** Records follows **
/-- The AON domain and the start-up sequence (R15, R18, R410 to R419). -/
structure Aon where
  up          : Bool       -- VDD_AON present
  time        : Nat        -- local time counter, ns (R18)
  s0          : Bool       -- S0 reached
  perstSeen   : Bool       -- PERST_N has been high since S0
  waitPerst   : Bool       -- a warm reset waits for PERST_N to rise
  dictUp      : Bool       -- the dictionary answers on the field network
  fatal       : Bool       -- severity-4 event since reset
  clockHeld   : Bool       -- REF-derived domains held by a clock loss
  clockLost   : Bool       -- a clock loss since the last warm reset or power cycle
  frozen      : Bool       -- the self-timed region is frozen
  thermtrip   : Bool       -- THERMTRIP_N driven low
  pcieUp      : Bool       -- PCIe link up
  pcieConfigured : Bool    -- configuration space set up since the last reset of the link
deriving DecidableEq, Repr

/-- Fuse contents. CEILING_FUSED, MARGIN_FLOOR and the like are fixed at test; fields burn in service. -/
structure Fuses where
  ceiling     : SMap Nat   -- per array, M waves/s (R84); unlisted 2,000
  marginFloor : SMap Nat   -- per unit 0-7 (R366); unlisted 0
  ageing      : SMap Nat   -- per array, burnt ageing fuses (R365)
  repairs     : SMap (List Nat) -- per array, fused repair records in fuse order (R88, R91)
  repairFree  : SMap Nat   -- per array, field-programmable slots used (R88): free = 8 - this
  svn         : SMap Nat   -- fused SVN of SEC 0, GWEVI 1, BASE 2 (R400)
  ownerHash   : SMap Nat   -- owner key hashes 0-2 (R404)
  ownerState  : SMap Nat   -- 0 UNUSED, 1 ACTIVE, 2 REVOKED
  lemundHash  : SMap Nat   -- Lemund key hashes 0-1
  hpprUsed    : SMap Nat   -- hard repairs burnt, keyed stack*256 + pc*4 + bank group (R225)
  hardRows    : List Nat   -- rows replaced by a hard repair
  serial      : BitVec 64
  mac         : BitVec 48
deriving DecidableEq, Repr

/-- Kinds of descriptor. -/
inductive OpKind where
  | matrix
  | vector
  | dma
  | sync
  | coll
deriving DecidableEq, Repr

/-- An operation in flight (R315): its descriptor as read at dispatch (R94) and what its record will report. -/
structure Op where
  tag       : Nat
  queue     : Nat
  ctx       : Nat
  kind      : OpKind
  desc      : BitVec 1024
  taken     : Nat          -- local time of dispatch
  deadline  : Option Nat
  dlHandled : Bool
  status    : Nat
  ended     : Bool         -- nothing more to do but the record
  recorded  : Bool         -- record handed to its ring
  under     : Nat
  ovfl      : Nat
  nan       : Nat
  waves     : Nat
  zeroK     : Bool
  empty     : Bool
  missed    : Bool
  sampled   : Bool
  late      : Bool
  subst     : Bool
  diverge   : Bool
  repaired  : Bool
  capExt    : Bool
  epochSeen : Nat
  waitNs    : Nat
  remoteOut : Nat          -- remote requests not yet answered
  capsOut   : Nat          -- captures not yet complete (R104)
  accepted  : Bool         -- a sync operation has taken effect
  energy    : Nat
  epi       : BitVec 512   -- the epilogue-table entry read with it (R125)
  rowMask   : Nat          -- masks read once before the first wave (R98): bit i = masked
  colMask   : Nat
  planned   : Nat          -- W of R75 as computed when the operation began
  epiStop   : Bool         -- its epilogue has stopped: rows that still arrive are discarded (R106)
  doneAt    : Option Nat   -- local time at which the conditions of R104 came to hold (R108)
  before    : SMap Byte    -- bytes that operands and destination share, as they were when the operation began (R97)
  subEnd    : Nat          -- the tile before which the present sub-wave ends (R316)
  turn      : Option (SMap Nat) -- between two sub-waves: the queues yet to be served, with their heads (R316)
deriving DecidableEq, Repr

/-- A completion record that is ready (R320). -/
structure ReadyRec where
  ring : Nat
  word : BitVec 256
  tag  : Option Nat
deriving DecidableEq, Repr

/-- One drained row segment of a tile (R69): element values with their columns. -/
structure OutRow where
  tag  : Nat
  tile : Nat
  row  : Nat
  last : Bool              -- the tile's last row
  vals : List (Nat × Acc)
deriving DecidableEq, Repr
** End of Records **
About this task – After locating the line with "inductive OpKind where" above, return that line and every later line through the one with "sub-wave ends (R316)", word for word and with nothing else.

Written answer –
inductive OpKind where
  | matrix
  | vector
  | dma
  | sync
  | coll
deriving DecidableEq, Repr

/-- An operation in flight (R315): its descriptor as read at dispatch (R94) and what its record will report. -/
structure Op where
  tag       : Nat
  queue     : Nat
  ctx       : Nat
  kind      : OpKind
  desc      : BitVec 1024
  taken     : Nat          -- local time of dispatch
  deadline  : Option Nat
  dlHandled : Bool
  status    : Nat
  ended     : Bool         -- nothing more to do but the record
  recorded  : Bool         -- record handed to its ring
  under     : Nat
  ovfl      : Nat
  nan       : Nat
  waves     : Nat
  zeroK     : Bool
  empty     : Bool
  missed    : Bool
  sampled   : Bool
  late      : Bool
  subst     : Bool
  diverge   : Bool
  repaired  : Bool
  capExt    : Bool
  epochSeen : Nat
  waitNs    : Nat
  remoteOut : Nat          -- remote requests not yet answered
  capsOut   : Nat          -- captures not yet complete (R104)
  accepted  : Bool         -- a sync operation has taken effect
  energy    : Nat
  epi       : BitVec 512   -- the epilogue-table entry read with it (R125)
  rowMask   : Nat          -- masks read once before the first wave (R98): bit i = masked
  colMask   : Nat
  planned   : Nat          -- W of R75 as computed when the operation began
  epiStop   : Bool         -- its epilogue has stopped: rows that still arrive are discarded (R106)
  doneAt    : Option Nat   -- local time at which the conditions of R104 came to hold (R108)
  before    : SMap Byte    -- bytes that operands and destination share, as they were when the operation began (R97)
  subEnd    : Nat          -- the tile before which the present sub-wave ends (R316)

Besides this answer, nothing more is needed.